07 January 2021 #Employment
Read Employment Solicitor Georgia Robert’s comments in The Independent: How to financially survive lockdown 3.0
Again, employers and employees are facing the difficult balancing act of managing work and childcare through this third national lockdown. The three main options for employers to manage such leave are to place affected parents/guardians on furlough, have parents use their annual leave to take time off or take unpaid leave.
Government guidance on the furlough scheme sets out that grants can be claimed in these circumstances specifically for employees who are “unable to work because they have caring responsibilities resulting from COVID-19, including employees that need to look after children.”

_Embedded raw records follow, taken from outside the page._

-- ==== Sys2Proof/Syntax.lean ====
section
/-!
DEFINITION. The instructions and events of the Z8, one constructor per row of the opcode table.

A constructor of an instruction word carries the fields of its encoding (02 R27 to R29, R48, R49), named as the
table names them; `h` is the stall hint (R30). A literal pair carries its literal `k` (R32).
A constructor of an EVENT (spec/95) carries what the environment decides about it: which unit it happens at, and
the data that arrives or is measured.
-/

namespace Sys2Proof

/-- What an instruction fetch can find wrong (02 R36 order 1 to 3; 04 R98; 14 R350). -/
inductive FetchCause where
  | tnc | tnv | tres | tuser | tperm | tnomem | pcaln | littgt | runreach | rtimeo
  deriving DecidableEq, Repr

/-- Where a soft error strikes (15 R389). -/
inductive SoftSite where
  | sram
  /-- A register of a slot: 0 to 31 a g register, 32 to 159 a vector register, 160 to 167 a lane mask. -/
  | registerFile (slot reg : Nat)
  | secondLevel | hbm | deviceState
  deriving DecidableEq, Repr

/-- Why a visit of a slot passes it without an issue (03 R50; 15 R400): vacant; skipped under a hint; held by the interlock;
waiting for the divider or the vector unit; on memory, or on a fetch from another device; on synchronisation; on a message; on an engine; out a control transfer's
delay; or stopped with a frozen context. -/
inductive SlotPass where
  | vacant | skip | interlock | unit | memory | drain | reply | fetch | sync | message | engine | control | stopped
  deriving DecidableEq, Repr

/-- Why a migration packet came back (14 R355). -/
inductive MigFail where
  | refused | timedOut | unreachable
  deriving DecidableEq, Repr

/-- The traffic classes of the fabric (14 R360). -/
inductive FabClass where
  | req | rsp | msg | coll | ctrl
  deriving DecidableEq, Repr

/-- A chunk transfer of a collective (14 R370): the sender, the version of the agreed table it belongs to, whether it
travels up (a partial) or down (a result), the reduction pass of DET mode (14 R372), and its elements. -/
structure ChunkXfer where
  chunk   : Nat
  dev     : BitVec 11
  version : Nat
  down    : Bool
  pass    : Nat
  elems   : List (BitVec 64)
  aux     : List Nat
  deriving DecidableEq, Repr

/-- A group of a link as a receiver meets it (14 R358, R359): its sequence number, whether its tag checks, the message
lines it carries to this module (256 bytes each, 13 R317), its data flits, the acknowledgement in its trailer, which of its six
slots fail their lane check (the trailer is slot 5), the chunk transfer of a DET collective that it carries a part of, with
its CID (14 R360), the cancels of strands that have migrated here: level, PID, address and the devices that have it (14 R355),
and the device that its packet is for, none for this one (14 R361). -/
structure LinkGroup where
  seq    : BitVec 16
  tagOk  : Bool
  cls    : FabClass
  pid    : BitVec 12
  lines  : List (BitVec 2048)
  flits  : Nat
  ack    : Option (BitVec 16)
  checks : List Nat := []
  chunk  : Option (BitVec 16 × ChunkXfer) := none
  cancels : List (BitVec 2 × BitVec 12 × BitVec 64 × List Nat) := []
  dest   : Option (BitVec 11) := none
  deriving DecidableEq, Repr

/-- A record of the link table (14 R367): the link (lower endpoint and its port), UP or DOWN, and its version. -/
structure LinkRec where
  dev      : BitVec 11
  port     : BitVec 3
  up       : Bool
  epoch    : Nat
  reporter : BitVec 11
  deriving DecidableEq, Repr
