/-- The instruction of a word, with the literal `lit` where the word is a carrier (02 R35: every word not listed is
ILLOP, 0x0000_0000 apart). -/
noncomputable def decodeWord (w lit : BitVec 32) : Option Instr :=
  match (majorOp w).toNat with
  | 0x01 => decode01 (wordField w 21 5) (wordField w 16 5) (wordField w 11 5) (wordField w 2 9) (wordField w 0 2)
  | 0x02 => decode02 (wordField w 21 5) (wordField w 16 5) (wordField w 2 14) (wordField w 0 2)
  | 0x03 => decode03 (wordField w 21 5) (wordField w 16 5) (wordField w 2 14) (wordField w 0 2)
  | 0x04 => decode04 (wordField w 21 5) (wordField w 16 5) (wordField w 2 14) (wordField w 0 2)
  | 0x05 => decode05 (wordField w 21 5) (wordField w 16 5) (wordField w 2 14) (wordField w 0 2)
  | 0x06 => decode06 (wordField w 21 5) (wordField w 16 5) (wordField w 2 14) (wordField w 0 2)
  | 0x07 => decode07 (wordField w 21 5) (wordField w 16 5) (wordField w 2 14) (wordField w 0 2)
  | 0x08 => decode08 (wordField w 21 5) (wordField w 16 5) (wordField w 11 5) (wordField w 9 2) (wordField w 2 7) (wordField w 0 2)
  | 0x09 => decode09 (wordField w 21 5) (wordField w 1 20) (wordField w 0 1)
  | 0x0A => decode0A (wordField w 21 5) (wordField w 16 5) (wordField w 10 6) (wordField w 2 8) (wordField w 0 2)
  | 0x0E => decode0E (wordField w 21 5) (wordField w 16 5) (wordField w 10 6) (wordField w 2 8) (wordField w 0 2) lit
  | 0x10 => decode10 (wordField w 21 5) (wordField w 16 5) (wordField w 2 14) (wordField w 0 2)
  | 0x11 => decode11 (wordField w 21 5) (wordField w 2 19) (wordField w 0 2)
  | 0x12 => decode12 (wordField w 21 5) (wordField w 2 19) (wordField w 0 2)
  | 0x13 => decode13 (wordField w 21 5) (wordField w 16 5) (wordField w 11 5) (wordField w 2 9) (wordField w 0 2)
  | 0x14 => decode14 (wordField w 21 5) (wordField w 16 5) (wordField w 2 14) (wordField w 0 2)
  | 0x15 => decode15 (wordField w 21 5) (wordField w 16 5) (wordField w 2 14) (wordField w 0 2)
  | 0x16 => decode16 (wordField w 21 5) (wordField w 16 5) (wordField w 11 5) (wordField w 2 9) (wordField w 0 2)
  | 0x18 => decode18 (wordField w 21 5) (wordField w 16 5) (wordField w 5 11) (wordField w 3 2) (wordField w 2 1) (wordField w 0 2)
  | 0x19 => decode19 (wordField w 21 5) (wordField w 16 5) (wordField w 5 11) (wordField w 3 2) (wordField w 2 1) (wordField w 0 2)
  | 0x1A => decode1A (wordField w 21 5) (wordField w 16 5) (wordField w 5 11) (wordField w 3 2) (wordField w 2 1) (wordField w 0 2)
  | 0x1B => decode1B (wordField w 21 5) (wordField w 16 5) (wordField w 5 11) (wordField w 3 2) (wordField w 2 1) (wordField w 0 2)
  | 0x1C => decode1C (wordField w 21 5) (wordField w 16 5) (wordField w 5 11) (wordField w 3 2) (wordField w 2 1) (wordField w 0 2)
  | 0x1D => decode1D (wordField w 21 5) (wordField w 16 5) (wordField w 5 11) (wordField w 3 2) (wordField w 2 1) (wordField w 0 2)
  | 0x1E => decode1E (wordField w 21 5) (wordField w 16 5) (wordField w 11 5) (wordField w 8 3) (wordField w 7 1) (wordField w 6 1) (wordField w 2 4) (wordField w 0 2)
  | 0x1F => decode1F (wordField w 21 5) (wordField w 16 5) (wordField w 11 5) (wordField w 2 9) (wordField w 0 2)
  | 0x20 => decode20 (wordField w 21 5) (wordField w 16 5) (wordField w 11 5) (wordField w 8 3) (wordField w 6 2) (wordField w 2 4) (wordField w 0 2)
  | 0x21 => decode21 (wordField w 21 5) (wordField w 16 5) (wordField w 11 5) (wordField w 8 3) (wordField w 2 6) (wordField w 0 2)
  | 0x22 => decode22 (wordField w 21 5) (wordField w 16 5) (wordField w 11 5) (wordField w 8 3) (wordField w 2 6) (wordField w 0 2)
  | 0x23 => decode23 (wordField w 21 5) (wordField w 16 5) (wordField w 11 5) (wordField w 8 3) (wordField w 2 6) (wordField w 0 2)
  | 0x24 => decode24 (wordField w 21 5) (wordField w 16 5) (wordField w 11 5) (wordField w 8 3) (wordField w 2 6) (wordField w 0 2)
  | 0x25 => decode25 (wordField w 21 5) (wordField w 16 5) (wordField w 11 5) (wordField w 8 3) (wordField w 5 3) (wordField w 2 3) (wordField w 0 2)
  | 0x26 => decode26 (wordField w 21 5) (wordField w 16 5) (wordField w 11 5) (wordField w 8 3) (wordField w 2 6) (wordField w 0 2)
  | 0x27 => decode27 (wordField w 21 5) (wordField w 16 5) (wordField w 11 5) (wordField w 8 3) (wordField w 2 6) (wordField w 0 2)
  | 0x28 => decode28 (wordField w 21 5) (wordField w 16 5) (wordField w 11 5) (wordField w 8 3) (wordField w 2 6) (wordField w 0 2)
  | 0x29 => decode29 (wordField w 21 5) (wordField w 16 5) (wordField w 14 2) (wordField w 10 4) (wordField w 2 8) (wordField w 0 2)
  | 0x2A => decode2A (wordField w 21 5) (wordField w 16 5) (wordField w 4 12) (wordField w 2 2) (wordField w 0 2)
  | 0x2B => decode2B (wordField w 21 5) (wordField w 1 20) (wordField w 0 1)
  | 0x2C => decode2C (wordField w 21 5) (wordField w 16 5) (wordField w 11 5) (wordField w 2 9) (wordField w 0 2)
  | 0x30 => decode30 (wordField w 21 5) (wordField w 16 5) (wordField w 11 5) (wordField w 3 8) (wordField w 2 1) (wordField w 0 2)
  | 0x31 => decode31 (wordField w 21 5) (wordField w 16 5) (wordField w 11 5) (wordField w 3 8) (wordField w 2 1) (wordField w 0 2)
  | 0x32 => decode32 (wordField w 21 5) (wordField w 16 5) (wordField w 11 5) (wordField w 3 8) (wordField w 2 1) (wordField w 0 2)
  | 0x33 => decode33 (wordField w 21 5) (wordField w 16 5) (wordField w 11 5) (wordField w 3 8) (wordField w 2 1) (wordField w 0 2)
  | 0x34 => decode34 (wordField w 21 5) (wordField w 16 5) (wordField w 11 5) (wordField w 3 8) (wordField w 2 1) (wordField w 0 2)
  | 0x35 => decode35 (wordField w 21 5) (wordField w 16 5) (wordField w 11 5) (wordField w 3 8) (wordField w 2 1) (wordField w 0 2)
  | 0x36 => decode36 (wordField w 21 5) (wordField w 16 5) (wordField w 11 5) (wordField w 3 8) (wordField w 2 1) (wordField w 0 2)
  | 0x38 => decode38 (wordField w 21 5) (wordField w 16 5) (wordField w 11 5) (wordField w 10 1) (wordField w 2 8) (wordField w 0 2)
  | 0x39 => decode39 (wordField w 21 5) (wordField w 16 5) (wordField w 11 5) (wordField w 2 9) (wordField w 0 2)
  | 0x3A => decode3A (wordField w 21 5) (wordField w 16 5) (wordField w 11 5) (wordField w 9 2) (wordField w 7 2) (wordField w 5 2) (wordField w 2 3) (wordField w 0 2)
  | 0x3B => decode3B (wordField w 21 5) (wordField w 16 5) (wordField w 11 5) (wordField w 2 9) (wordField w 0 2)
  | 0x3C => decode3C (wordField w 21 5) (wordField w 16 5) (wordField w 4 12) (wordField w 2 2) (wordField w 0 2)
  | 0x3D => decode3D (wordField w 21 5) (wordField w 16 5) (wordField w 11 5) (wordField w 2 9) (wordField w 0 2)
  | _ => none

/-- Decode the first instruction of a list of words. -/
noncomputable def decodeWords : List (BitVec 32) → Except DecodeError (Instr × List (BitVec 32))
  | [] => .error .short
  | w :: rest =>
    if w = 0 then .error .zword
    else if isCarrier w then
      match rest with
      | [] => if (decodeWord w 0).isSome then .error .noLiteral else .error .illop
      | k :: rest' =>
        match decodeWord w k with
        | some i => .ok (i, rest')
        | none => .error .illop
    else
      match decodeWord w 0 with
      | some i => .ok (i, rest)
      | none => .error .illop

/-- A word from its four bytes, the first at the lowest address (00 R2). -/
def wordOfBytes (b0 b1 b2 b3 : Byte) : BitVec 32 := b3 ++ b2 ++ b1 ++ b0

/-- The four bytes of a word, the first for the lowest address (00 R2). -/
def bytesOfWord (w : BitVec 32) : List Byte :=
  [w.extractLsb' 0 8, w.extractLsb' 8 8, w.extractLsb' 16 8, w.extractLsb' 24 8]

/-- Bytes as words; a tail shorter than a word is dropped. -/
def wordsOfBytes : List Byte → List (BitVec 32)
  | b0 :: b1 :: b2 :: b3 :: rest => wordOfBytes b0 b1 b2 b3 :: wordsOfBytes rest
  | _ => []

/-- Decode the first instruction of a list of bytes: the instruction and how many bytes it takes. -/
noncomputable def decode (bs : List Byte) : Except DecodeError (Instr × Nat) :=
  match decodeWords (wordsOfBytes bs) with
  | .ok (i, rest) => .ok (i, 4 * ((wordsOfBytes bs).length - rest.length))
  | .error e => .error e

However, employers opting to furlough parents must ensure they adhere to all requirements of the scheme, like obtaining written agreement from employees as one example. Employers should also note that grants moving forward are only available to employees who were employed on 30 October 2020 meaning it will not be possible to furlough new starters.
Asking parents/guardians to use their annual leave could be beneficial option for both parties as the employee gets paid and the employer has certainty of working days moving forward throughout the holiday year.
Employers can also give notice ordering employees to take holiday on specific dates but, under the Working Time Regulations, this notice must be twice the length of the period of leave that the worker is being ordered to take.
Due to this employers’ will be unable to force employees to use their annual leave at short notice, like for this week as an example, as this would require notice to have been given two weeks ago. Because of this, employers should speak to their staff to agree that annual leave will be taken and be mindful of the notice requirement before making decisions unilaterally.
Employers can also grant employees unpaid time off to look after their children. However, with schools closed for a minimum of 7 weeks, this will not be suitable long term. Employees have a statutory right to “reasonable” time off to care for dependants which employers should be mindful of before refusing leave or before taking action against an employee who is unable to fulfil their contractual duties due to needing to care for their children.
Employers should try and adopt a consistent approach with parents and guardians to avoid discrimination claims, specifically as care giving will disproportionately impact women. As well as litigation risk, there could also be negative employee engagement implications where colleagues are treated differently to one another.
Under the Employment Rights Act, employees have the right to take a "reasonable" amount of unpaid time off to take "necessary" action to deal with particular situations affecting their children.
Note that workers and the self-employed are excluded from the right, as are the police and those in the armed forces.
There is no definition for what would be considered as “reasonable” or “necessary” but case law and guidance direct that the amount of such time off will be that to enable the employee to deal with an immediate crisis.
Applying this to school closures, parents and guardians should not rely on this right to enable them to provide continuous care moving forward but could provide a useful short-term solution whilst alternative arrangements for care are made.
Whilst the guidance the furlough scheme specifically states that it can be used for employees needing to look after children, there is no legal right to be furloughed.
Employers have ultimate discretion on whether or not to furlough employees meaning that there is no legal right to appeal an employer’s decision either.
In practice, employees can of course challenge their employer’s decision making informally or by raising a grievance. Again, employers should make decisions about furloughing staff objectively and consistently where possible. For example, if decisions about furlough place certain types of employees at a detriment, this could risk potential discrimination claims.
Communication is key. Speak to your employer sooner rather than later so that as much preparation and planning can be made for any leave you expect you may have to take. It should also be noted that employees have an obligation to disclose if they cannot do their job in their contractual hours. Therefore, do not assume you have the right make up hours that suit your domestic circumstances, although many employers will likely agree flexibility to fit with childcare demands.
Note that employees looking for flexibility during this time should also be willing to be flexible too. There are a few options available for taking leave and it is more likely that an agreement will be reached with your employer if you are willing to consider all options available as well as any combination of any too.
Employers are likely to have experienced these issues before when the first school closures were announced in March last year. Because of this, your employer will likely know what worked for the business and employees in tackling this issue, there is also likely to be a greater understanding and compassion from employers this time round as well.